----- Data shown -----

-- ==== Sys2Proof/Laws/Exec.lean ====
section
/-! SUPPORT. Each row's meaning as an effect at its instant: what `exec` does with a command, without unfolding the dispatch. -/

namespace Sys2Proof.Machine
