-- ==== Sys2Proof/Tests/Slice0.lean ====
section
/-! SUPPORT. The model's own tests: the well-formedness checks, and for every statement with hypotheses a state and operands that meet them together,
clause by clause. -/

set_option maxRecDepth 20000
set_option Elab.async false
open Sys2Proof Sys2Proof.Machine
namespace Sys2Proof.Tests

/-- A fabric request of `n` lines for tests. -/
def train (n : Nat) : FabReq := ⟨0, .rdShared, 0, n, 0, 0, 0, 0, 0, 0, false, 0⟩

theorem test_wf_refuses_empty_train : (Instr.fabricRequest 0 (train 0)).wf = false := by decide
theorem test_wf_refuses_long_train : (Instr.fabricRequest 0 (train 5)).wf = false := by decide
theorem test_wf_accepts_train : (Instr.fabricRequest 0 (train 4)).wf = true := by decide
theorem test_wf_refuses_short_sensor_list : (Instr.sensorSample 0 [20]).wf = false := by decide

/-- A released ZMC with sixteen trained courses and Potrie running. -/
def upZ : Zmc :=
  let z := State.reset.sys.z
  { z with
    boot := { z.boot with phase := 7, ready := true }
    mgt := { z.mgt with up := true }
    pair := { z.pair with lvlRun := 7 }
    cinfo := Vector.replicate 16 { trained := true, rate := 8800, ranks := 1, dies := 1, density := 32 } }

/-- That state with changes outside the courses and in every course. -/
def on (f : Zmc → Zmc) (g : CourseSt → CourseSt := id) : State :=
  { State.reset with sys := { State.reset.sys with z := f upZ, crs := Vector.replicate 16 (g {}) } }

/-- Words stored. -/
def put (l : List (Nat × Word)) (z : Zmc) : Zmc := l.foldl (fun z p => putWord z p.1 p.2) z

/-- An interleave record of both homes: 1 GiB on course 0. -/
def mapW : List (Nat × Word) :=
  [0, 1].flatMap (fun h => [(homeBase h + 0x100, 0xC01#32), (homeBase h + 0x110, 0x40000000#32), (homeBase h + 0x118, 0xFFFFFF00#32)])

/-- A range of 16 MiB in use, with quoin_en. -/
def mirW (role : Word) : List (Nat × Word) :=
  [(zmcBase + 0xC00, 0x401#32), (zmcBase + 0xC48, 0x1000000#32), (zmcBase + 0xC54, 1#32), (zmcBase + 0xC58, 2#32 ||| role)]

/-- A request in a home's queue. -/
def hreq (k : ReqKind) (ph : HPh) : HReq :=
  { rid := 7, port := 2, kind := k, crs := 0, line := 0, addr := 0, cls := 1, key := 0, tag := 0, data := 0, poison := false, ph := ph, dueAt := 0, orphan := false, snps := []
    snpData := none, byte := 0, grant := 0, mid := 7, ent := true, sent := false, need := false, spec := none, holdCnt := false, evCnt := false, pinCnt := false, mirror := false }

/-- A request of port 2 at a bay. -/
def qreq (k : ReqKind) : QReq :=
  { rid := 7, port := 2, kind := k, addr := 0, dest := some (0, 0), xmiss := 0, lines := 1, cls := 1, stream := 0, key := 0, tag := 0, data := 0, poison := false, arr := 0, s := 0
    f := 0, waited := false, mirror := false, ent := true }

-----
----- Data shown -----

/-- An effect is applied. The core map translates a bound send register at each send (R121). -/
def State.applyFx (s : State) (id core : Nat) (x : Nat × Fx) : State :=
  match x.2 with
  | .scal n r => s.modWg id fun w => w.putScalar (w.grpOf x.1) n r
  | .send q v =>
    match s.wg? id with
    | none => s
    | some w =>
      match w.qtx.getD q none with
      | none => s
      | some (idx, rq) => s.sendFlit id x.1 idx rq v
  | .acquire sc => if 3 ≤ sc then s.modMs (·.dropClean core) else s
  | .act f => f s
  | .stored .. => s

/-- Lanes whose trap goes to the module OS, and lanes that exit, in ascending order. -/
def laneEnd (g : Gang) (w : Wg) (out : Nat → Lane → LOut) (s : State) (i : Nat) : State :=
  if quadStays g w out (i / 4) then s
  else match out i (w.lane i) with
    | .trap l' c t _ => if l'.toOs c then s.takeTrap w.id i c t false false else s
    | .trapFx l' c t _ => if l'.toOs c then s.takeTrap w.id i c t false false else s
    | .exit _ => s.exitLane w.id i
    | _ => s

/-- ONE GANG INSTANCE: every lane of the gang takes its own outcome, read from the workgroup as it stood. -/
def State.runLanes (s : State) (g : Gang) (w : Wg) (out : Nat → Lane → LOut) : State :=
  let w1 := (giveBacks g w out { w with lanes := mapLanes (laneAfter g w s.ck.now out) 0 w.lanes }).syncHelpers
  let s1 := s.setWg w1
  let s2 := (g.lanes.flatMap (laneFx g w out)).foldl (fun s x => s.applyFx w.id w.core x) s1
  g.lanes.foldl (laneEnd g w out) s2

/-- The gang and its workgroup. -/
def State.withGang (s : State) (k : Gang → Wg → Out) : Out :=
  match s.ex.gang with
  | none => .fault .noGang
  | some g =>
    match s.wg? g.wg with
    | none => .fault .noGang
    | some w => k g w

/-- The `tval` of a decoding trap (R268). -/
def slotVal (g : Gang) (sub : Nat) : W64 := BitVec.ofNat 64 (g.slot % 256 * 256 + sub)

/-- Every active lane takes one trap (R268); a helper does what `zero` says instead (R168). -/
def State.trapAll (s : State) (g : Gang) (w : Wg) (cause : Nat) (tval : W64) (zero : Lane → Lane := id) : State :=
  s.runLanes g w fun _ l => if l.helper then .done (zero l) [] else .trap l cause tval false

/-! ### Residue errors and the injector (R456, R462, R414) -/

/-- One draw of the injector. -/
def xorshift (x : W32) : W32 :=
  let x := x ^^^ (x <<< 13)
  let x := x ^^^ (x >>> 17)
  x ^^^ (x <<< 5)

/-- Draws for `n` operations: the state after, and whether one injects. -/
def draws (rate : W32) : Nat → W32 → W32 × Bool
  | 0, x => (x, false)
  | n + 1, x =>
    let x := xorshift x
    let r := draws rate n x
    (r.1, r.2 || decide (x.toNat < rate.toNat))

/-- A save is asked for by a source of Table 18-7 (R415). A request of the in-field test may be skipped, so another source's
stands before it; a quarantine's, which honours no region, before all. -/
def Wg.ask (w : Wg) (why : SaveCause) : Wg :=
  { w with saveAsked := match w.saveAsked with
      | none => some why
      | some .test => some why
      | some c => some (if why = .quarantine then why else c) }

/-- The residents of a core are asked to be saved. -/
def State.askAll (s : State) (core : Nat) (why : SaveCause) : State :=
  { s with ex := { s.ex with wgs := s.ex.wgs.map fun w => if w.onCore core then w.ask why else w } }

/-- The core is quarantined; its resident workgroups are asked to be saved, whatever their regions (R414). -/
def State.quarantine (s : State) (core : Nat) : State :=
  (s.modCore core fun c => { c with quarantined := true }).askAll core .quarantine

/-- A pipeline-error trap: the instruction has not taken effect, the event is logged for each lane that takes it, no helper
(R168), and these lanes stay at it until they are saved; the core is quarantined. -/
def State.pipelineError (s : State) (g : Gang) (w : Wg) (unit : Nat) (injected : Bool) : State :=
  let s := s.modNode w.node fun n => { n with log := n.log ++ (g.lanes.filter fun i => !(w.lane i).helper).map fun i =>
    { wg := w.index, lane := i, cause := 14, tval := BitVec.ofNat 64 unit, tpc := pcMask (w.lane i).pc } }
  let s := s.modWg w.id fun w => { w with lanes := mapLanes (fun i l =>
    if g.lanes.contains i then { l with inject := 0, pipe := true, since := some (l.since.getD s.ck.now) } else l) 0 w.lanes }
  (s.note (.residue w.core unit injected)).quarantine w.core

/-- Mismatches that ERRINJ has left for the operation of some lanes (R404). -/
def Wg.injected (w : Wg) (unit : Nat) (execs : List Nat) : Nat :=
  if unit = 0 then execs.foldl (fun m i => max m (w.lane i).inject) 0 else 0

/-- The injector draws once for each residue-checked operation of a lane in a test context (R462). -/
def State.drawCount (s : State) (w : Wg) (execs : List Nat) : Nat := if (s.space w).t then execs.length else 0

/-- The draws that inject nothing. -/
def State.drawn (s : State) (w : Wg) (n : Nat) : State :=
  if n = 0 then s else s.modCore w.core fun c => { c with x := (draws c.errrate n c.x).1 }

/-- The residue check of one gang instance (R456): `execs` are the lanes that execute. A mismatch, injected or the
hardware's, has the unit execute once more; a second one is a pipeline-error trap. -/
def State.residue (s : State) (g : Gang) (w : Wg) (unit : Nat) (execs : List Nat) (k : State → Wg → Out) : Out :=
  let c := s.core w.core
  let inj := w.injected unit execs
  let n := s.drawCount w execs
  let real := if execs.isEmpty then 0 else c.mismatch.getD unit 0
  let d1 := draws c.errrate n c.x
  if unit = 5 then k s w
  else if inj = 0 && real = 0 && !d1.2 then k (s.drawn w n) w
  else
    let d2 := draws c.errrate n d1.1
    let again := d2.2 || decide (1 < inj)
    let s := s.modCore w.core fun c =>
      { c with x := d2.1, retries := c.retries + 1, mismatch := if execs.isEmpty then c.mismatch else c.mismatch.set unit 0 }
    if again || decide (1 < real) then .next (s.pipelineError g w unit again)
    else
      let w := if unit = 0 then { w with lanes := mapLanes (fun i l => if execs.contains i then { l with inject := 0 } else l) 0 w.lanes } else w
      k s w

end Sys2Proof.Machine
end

-----
----- Data shown -----

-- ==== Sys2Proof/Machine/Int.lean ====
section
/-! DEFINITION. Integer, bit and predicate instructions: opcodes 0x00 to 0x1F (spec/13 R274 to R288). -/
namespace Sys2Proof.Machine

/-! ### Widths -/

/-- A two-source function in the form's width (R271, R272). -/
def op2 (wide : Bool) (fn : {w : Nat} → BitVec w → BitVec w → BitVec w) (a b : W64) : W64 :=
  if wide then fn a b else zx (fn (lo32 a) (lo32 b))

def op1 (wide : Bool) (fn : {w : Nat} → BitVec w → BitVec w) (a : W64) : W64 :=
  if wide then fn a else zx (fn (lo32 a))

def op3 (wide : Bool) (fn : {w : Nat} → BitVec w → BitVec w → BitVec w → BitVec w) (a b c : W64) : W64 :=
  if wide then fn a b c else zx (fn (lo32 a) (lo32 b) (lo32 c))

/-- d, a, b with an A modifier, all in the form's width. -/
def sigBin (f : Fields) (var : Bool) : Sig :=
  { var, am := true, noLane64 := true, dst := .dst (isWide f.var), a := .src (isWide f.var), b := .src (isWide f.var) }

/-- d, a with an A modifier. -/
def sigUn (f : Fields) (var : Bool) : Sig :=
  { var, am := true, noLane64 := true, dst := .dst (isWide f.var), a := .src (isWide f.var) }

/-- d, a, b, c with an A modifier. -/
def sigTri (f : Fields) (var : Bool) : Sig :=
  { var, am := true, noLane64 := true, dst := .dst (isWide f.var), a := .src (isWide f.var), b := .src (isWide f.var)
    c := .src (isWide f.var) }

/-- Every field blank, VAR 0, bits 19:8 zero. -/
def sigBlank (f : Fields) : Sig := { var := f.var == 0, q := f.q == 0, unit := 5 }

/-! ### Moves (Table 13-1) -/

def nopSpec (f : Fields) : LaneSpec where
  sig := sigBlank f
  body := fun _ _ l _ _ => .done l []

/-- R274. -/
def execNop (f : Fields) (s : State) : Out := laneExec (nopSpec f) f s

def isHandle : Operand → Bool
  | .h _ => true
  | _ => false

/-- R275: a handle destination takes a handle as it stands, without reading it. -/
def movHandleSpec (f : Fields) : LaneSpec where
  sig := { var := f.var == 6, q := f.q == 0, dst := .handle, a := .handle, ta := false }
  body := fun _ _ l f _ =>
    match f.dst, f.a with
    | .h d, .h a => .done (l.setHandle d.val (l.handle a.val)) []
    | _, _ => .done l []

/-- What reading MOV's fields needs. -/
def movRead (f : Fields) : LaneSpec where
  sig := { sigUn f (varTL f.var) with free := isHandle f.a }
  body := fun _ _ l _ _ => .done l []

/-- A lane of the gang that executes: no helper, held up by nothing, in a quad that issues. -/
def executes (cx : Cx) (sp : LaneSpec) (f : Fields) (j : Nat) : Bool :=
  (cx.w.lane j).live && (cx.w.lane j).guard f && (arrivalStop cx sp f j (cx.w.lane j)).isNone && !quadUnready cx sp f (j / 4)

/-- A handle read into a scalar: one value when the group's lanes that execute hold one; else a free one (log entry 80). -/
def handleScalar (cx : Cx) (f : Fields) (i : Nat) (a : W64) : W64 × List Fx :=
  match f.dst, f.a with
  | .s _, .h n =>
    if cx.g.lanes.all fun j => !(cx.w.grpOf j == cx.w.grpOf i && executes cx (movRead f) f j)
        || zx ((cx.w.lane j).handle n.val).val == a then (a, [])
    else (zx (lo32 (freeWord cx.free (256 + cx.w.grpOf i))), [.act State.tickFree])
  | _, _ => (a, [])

-----

What the exercise asks | Give again exactly, and only, the lines above starting at the one with "to R288). -/" and ending at the one with "if wide then fn a b else".

Output for this exercise |
/-! DEFINITION. Integer, bit and predicate instructions: opcodes 0x00 to 0x1F (spec/13 R274 to R288). -/
namespace Sys2Proof.Machine

/-! ### Widths -/

/-- A two-source function in the form's width (R271, R272). -/
def op2 (wide : Bool) (fn : {w : Nat} → BitVec w → BitVec w → BitVec w) (a b : W64) : W64 :=
  if wide then fn a b else zx (fn (lo32 a) (lo32 b))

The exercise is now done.